Well that's unfortunate...

-grubby
October 17th, 2007, 03:40 AM
this has no relevance....all were only 7 or less watts apart from each other. And also, before you can declare ANYTHING you have to test on a very large amount of hardware. I'm sure if you did what the last sentence said that each one would be very varied

drascus
October 17th, 2007, 03:48 AM
Ok I didn't read the link I will admit. However I will give my first had experience. Under Windows XP Home edition on my Compaq presario v2000 I was getting about 2 hours of battery life (Which sucks by the way). OK With Ubuntu 7.04 I get anywhere from 2 1/2 hours to 3 hours depending on how bright I keep my screen. Now thats nothing to write home about but it is better.
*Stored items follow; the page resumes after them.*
-- ==== Sys2Proof/Machine/Instances.lean ====
section
/-! DEFINITION. Several instances (R75, R285): the product of independent machines, each with its own state, stream
and HOST. They share only the constants, which nothing writes (R33). -/

namespace Sys2Proof.Machine

/-- One step of instance `k` of several; a number that names no instance changes nothing. What two instances hold in
unspecified registers: log entry 25. -/
def stepInstance (k : Nat) (b : List State) : Host.Outcome (List State) Fault Refusal :=
  match b[k]? with
  | some s =>
    match step s with
    | .next t => .next (b.set k t)
    | .fault r => .fault r
    | .refused r => .refused r
  | none => .next b

end Sys2Proof.Machine
end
Also I think that with 7.10's new power features these stats will be improved.

adamklempner
October 17th, 2007, 03:50 AM
I wonder if the Windows installs had antivirus, antispyware, etc. (the necessary stuff) software installed and running?

vishzilla
October 17th, 2007, 04:24 AM
These tests are irrelevent, you never know the test results may differ with some other laptop or desktop.

Polygon
October 17th, 2007, 06:05 AM
they even say



Granted, this test isn't very controlled and was just intended to give a rough overview.

sstusick
October 17th, 2007, 07:17 AM
The batterly life on my laptop on Windows is about 1 hour 30 mins... Ubuntu gives me just under 3 hours of battery life.

tehhaxorr
October 17th, 2007, 07:35 AM
The batterly life on my laptop on Windows is about 1 hour 30 mins... Ubuntu gives me just under 3 hours of battery life.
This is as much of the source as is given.